Examine each line of the data. Copy the line if it includes the word "hset".

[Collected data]
*** Begin section ***
/-- A chunk that leaves the payload incomplete restarts the window (R143). -/
theorem State.SequencerLegal.storePayload {s : State} (h : s.SequencerLegal) (hst : s.st = .awaitingPayload)
    {bs : List Byte} (hr : (s.store bs).payloadComplete = false) : (s.store bs).SequencerLegal := by
  obtain ⟨herr, hack, -, hcmd⟩ := h.payloadPending hst
  have hmore : (s.store bs).rlen.toNat - 12 < s.declen.toNat := by
    have hdec : (s.store bs).declen = s.declen := by rw [State.store_frame]
    rw [← hdec]
    exact State.payloadComplete_eq_false.1 hr
  have hset : ({ s with rlen := (s.store bs).rlen, wtimer := 0 } : State).SequencerLegal :=
    { h with
      nothingReceived := by rw [hst]; nofun
      writeRuns := by rw [hst]; nofun
      windowRuns := fun _ => s.cfg.rxWindowTicks_pos
      ackPending := by rw [hst]; nofun
      payloadPending := fun _ => ⟨herr, hack.trans (s.le_toNat_rlen_store bs), hmore, hcmd⟩ }
  exact hset.of_sequencing_eq (s.sequencing_store bs)

/-- More than what arrived is declared by GET_IMAGE and LIST only (R116). -/
theorem cmd_of_lt_declaredLength {c err : Byte} {p1 rlen expect : Nat}
    (h : rlen - 12 < declaredLength c err p1 rlen expect) : c = 0x43 ∨ c = 0x7D := by
  unfold declaredLength at h
  split_ifs at h
  · omega
  · exact .inr (by assumption)
  · omega
  · exact .inl (by assumption)
  · omega

/-- The payload wait begins where the acknowledgment reports no error and declares more than has arrived
(R195, R116). -/
theorem State.SequencerLegal.awaitPayload {s d : State} (h : s.SequencerLegal) (hst : s.st = .awaitingAck)
    {bs : List Byte} (hd : d = (s.store bs).ackDecode (s.store bs).lcmd)
    (hr : 12 ≤ (s.store bs).rlen.toNat) (he : d.errcode = 0) (hp : d.payloadComplete = false) :
    ({ d with pretry := 0, wtimer := 0, st := .awaitingPayload } : State).SequencerLegal := by
  have hcycle : d.busy = true ∧ d.lcmd = s.lcmd ∧ d.txlen = s.txlen ∧ d.expectLen = s.expectLen ∧
      d.cfg = s.cfg ∧ d.rlen = (s.store bs).rlen := by
    rw [hd, State.store_frame]
    exact ⟨h.busy_of_inCycle hst rfl, rfl, rfl, rfl, rfl, rfl⟩
  obtain ⟨hbusy, hlcmd, htxlen, hexp, hcfg, hrlen⟩ := hcycle
  have hmore : d.rlen.toNat - 12 < d.declen.toNat := State.payloadComplete_eq_false.1 hp
  have hcmd : d.lcmd = 0x43 ∨ d.lcmd = 0x7D := by
    rw [hd, State.toNat_declen_ackDecode] at hmore
    rw [hd]
    exact cmd_of_lt_declaredLength hmore
  exact {
    busyIffInCycle := hbusy
    commandLegal := fun _ => hlcmd ▸ h.commandLegal (h.busy_of_inCycle hst rfl)
    recordFits := fun _ => hlcmd ▸ htxlen ▸ h.recordFits (h.busy_of_inCycle hst rfl)
    imageFits := fun _ => hlcmd ▸ hexp ▸ hcfg ▸ h.imageFits (h.busy_of_inCycle hst rfl)
    nothingReceived := nofun
    writeRuns := nofun
    windowRuns := fun _ => d.cfg.rxWindowTicks_pos
    ackPending := nofun
    payloadPending := fun _ => ⟨he, hrlen ▸ hr, hmore, hcmd⟩
    payloadBudget := fun _ hlimit =>
      Nat.pos_of_ne_zero fun e => hlimit (BitVec.eq_of_toNat_eq e) }

/-! ### Ticks of a wait -/

theorem State.SequencerLegal.tickSending {s : State} (h : s.SequencerLegal) (hst : s.st = .sending)
    (hw : (s.wtimer + 1).toNat ≠ s.cfg.writeTimeoutTicks) :
    ({ s with wtimer := s.wtimer + 1 } : State).SequencerLegal :=
  { h with
    writeRuns := fun _ => toNat_add_one_lt (h.writeRuns hst) hw
    windowRuns := by rw [hst]; nofun }

theorem State.SequencerLegal.tickWindow {s : State} (h : s.SequencerLegal)
    (hst : s.st = .awaitingAck ∨ s.st = .awaitingPayload)
    (hw : (s.wtimer + 1).toNat ≠ s.cfg.rxWindowTicks) :
    ({ s with wtimer := s.wtimer + 1 } : State).SequencerLegal :=
  { h with
    writeRuns := by rcases hst with hst | hst <;> rw [hst] <;> nofun
    windowRuns := fun _ => toNat_add_one_lt (h.windowRuns hst) hw }

/-- A window that ends with budget left is counted (R140, R142). -/
theorem State.SequencerLegal.windowAck {s : State} (h : s.SequencerLegal) (hst : s.st = .awaitingAck)
    (hr : (s.retry + 1).toNat ≠ Config.ackRetryBudget) :
    ({ s with wtimer := 0, retry := s.retry + 1 } : State).SequencerLegal := by
  obtain ⟨hrlen, hretry, hcmd⟩ := h.ackPending hst
  exact { h with
    writeRuns := by rw [hst]; nofun
    windowRuns := fun _ => s.cfg.rxWindowTicks_pos
    ackPending := fun _ => ⟨hrlen, toNat_add_one_lt hretry hr, hcmd⟩ }

theorem State.SequencerLegal.windowUnbounded {s : State} (h : s.SequencerLegal)
    (hst : s.st = .awaitingPayload) : ({ s with wtimer := 0 } : State).SequencerLegal :=
  { h with
    writeRuns := by rw [hst]; nofun
    windowRuns := fun _ => s.cfg.rxWindowTicks_pos }

/-- A window that ends below the host's limit is counted (R144, R145). -/
theorem State.SequencerLegal.windowPayload {s : State} (h : s.SequencerLegal)
    (hst : s.st = .awaitingPayload) (hl : s.payloadRetryLimit ≠ 0)
    (hp : s.pretry + 1 ≠ s.payloadRetryLimit) :
    ({ s with wtimer := 0, pretry := s.pretry + 1 } : State).SequencerLegal := by
  have hne : (s.pretry + 1).toNat ≠ s.payloadRetryLimit.toNat := fun e => hp (BitVec.eq_of_toNat_eq e)
  exact { h with
    writeRuns := by rw [hst]; nofun
    windowRuns := fun _ => s.cfg.rxWindowTicks_pos
    payloadBudget := fun _ _ =>
      toNat_add_one_lt (h.payloadBudget hst hl) hne }

/-! ### Every step -/

/-- A write open while BUSY = 1 changes nothing the sequencer reads (R25). -/
theorem State.sequencing_regStore_open (s : State) {r : HostReg} (hr : r.openWhileBusy = true)
    (v : BusWord) : (s.regStore r v).sequencing = s.sequencing := by
  cases r with
  | status | evt | evtEn => rfl
  | _ => cases hr

theorem st_regStore (s : State) (r : HostReg) (v : BusWord) : (s.regStore r v).st = s.st := by
  cases r <;> rfl

theorem Loaded.busy_eq {s v : State} (h : Loaded s v) : v.busy = s.busy := by
  cases h <;> rfl

theorem Loaded.st_eq {s v : State} (h : Loaded s v) : v.st = s.st := by
  cases h <;> rfl

/-- Every reaction keeps the sequencer legal. -/
theorem Reaction.keeps_sequencerLegal {s t : State} {e : EnvEvent} (hr : Reaction s e t)
    (h : s.SequencerLegal) : t.SequencerLegal := by
  cases hr with
  | ignored => exact h
  | refused _ _ hb v hv => exact h.of_idle hb hv.busy_eq hv.st_eq
  | accepted _ _ _ v _ hr => exact sequencerLegal_runAccept hr
  | build _ _ hb | id2b _ _ hb | decack _ _ hb | decdir _ _ hb | nextfree _ _ hb | flipimg _ _ hb =>
    exact h.of_idle hb rfl rfl
  | enctpl _ _ hb rec c => rw [State.writeRecord_eq]; exact h.of_idle hb rfl rfl
  | regWrite r n v _ hb =>
    rcases hb with hopen | hb
    · exact h.of_sequencing_eq (s.sequencing_regStore_open hopen v)
    · exact h.of_idle hb (busy_regStore s r v) (st_regStore s r v)
  | bufWrite b i v _ _ hb => exact h.of_idle hb (by simp) (by simp)
  | openOk hs => exact h.onTpOpenOk hs
  | openFail | writeTimeout | ackTimeout | payloadTimeout => exact sequencerLegal_raiseFault _ _
  | writtenBaud | ackEnd | payloadEnd => exact sequencerLegal_normalEnd _
  | ackError => exact sequencerLegal_deviceErrorEnd _
  | written hs hc => exact h.awaitAck hs hc
  | chunkAck b bs hs hr => exact h.storeAck hs hr
  | chunkPayload b bs hs hr => exact h.storePayload hs hr
  | ackPayload b bs hs d hd hr he hp => exact h.awaitPayload hs hd hr he hp
  | tickSending hs hw => exact h.tickSending hs hw
  | tickWindow hs hw => exact h.tickWindow hs hw
  | windowAck hs hr => exact h.windowAck hs hr
  | windowUnbounded hs => exact h.windowUnbounded hs
  | windowPayload hs hl hp => exact h.windowPayload hs hl hp
  | flagged | read | presence => exact h.of_sequencing_eq rfl
  | reset => exact sequencerLegal_of_noCycle rfl rfl

/-- Settles O57: a step takes an event off the queue, and every reaction to it keeps the sequencer
legal. -/
theorem stepKeepsSequencerLegal : Obligations.StepKeepsSequencerLegal := by
  intro s t h hstep
  rcases step_cases hstep with ⟨_, rfl⟩ | ⟨e, es, _, hr⟩
  · exact h
  · exact hr.keeps_sequencerLegal (h.of_sequencing_eq rfl)

end Sys2Proof.Machine
end

section
/-! PROOFS. The transport's port over a step, and how a cycle ends (`42_transport_session.md` R130, R146,
`44_device_facade.md` R196 to R198, `60_exceptions.md` R237, R242, `70_reset_and_hazards.md` R279). -/

namespace Sys2Proof.Machine

/-! ### The pulses of a step -/

/-- From `s` to `t` the port log grows by pulses that keep the discipline and take the transport from open
exactly when BUSY is 1 in `s` to open exactly when it is 1 in `t`. -/
def State.MovesPort (s t : State) : Prop :=
  ∃ ps, t.portlog = s.portlog ++ ps ∧ ps.foldl sessionAfter (some s.busy) = some t.busy

theorem State.PortsBracketed.of_movesPort {s t : State} (h : s.PortsBracketed) (hm : s.MovesPort t) :
    t.PortsBracketed := by
  obtain ⟨ps, hlog, hmove⟩ := hm
  rw [State.PortsBracketed, hlog, List.foldl_append, h, hmove]

theorem State.MovesPort.trans {s t u : State} (h : s.MovesPort t) (h' : t.MovesPort u) :
    s.MovesPort u := by
  obtain ⟨ps, hlog, hmove⟩ := h
  obtain ⟨qs, hlog', hmove'⟩ := h'
  exact ⟨ps ++ qs, by rw [hlog', hlog, List.append_assoc], by rw [List.foldl_append, hmove, hmove']⟩

/-- The two fields the port discipline reads. -/
def State.port (s : State) : List Pulse × Bool := (s.portlog, s.busy)

/-- What leaves the port log and BUSY gives no pulse. -/
theorem movesPort_of_port_eq {s t : State} (e : t.port = s.port) : s.MovesPort t := by
  simp only [State.port, Prod.mk.injEq] at e
  obtain ⟨hlog, hbusy⟩ := e
  exact ⟨[], by rw [hlog, List.append_nil], congrArg some hbusy.symm⟩

theorem State.MovesPort.after {s t u : State} (h : t.MovesPort u) (e : t.port = s.port) : s.MovesPort u :=
  (movesPort_of_port_eq e).trans h

/-- A host read does not concern the transport. -/
theorem movesPort_readData (s : State) (v : BusWord) : s.MovesPort (s.pulse (.readData v)) :=
  ⟨[.readData v], rfl, by cases h : s.busy <;> rw [State.pulse_busy, h] <;> rfl⟩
*** End section ***
## PROBLEM SOLUTION
  have hset : ({ s with rlen := (s.store bs).rlen, wtimer := 0 } : State).SequencerLegal :=
  exact hset.of_sequencing_eq (s.sequencing_store bs)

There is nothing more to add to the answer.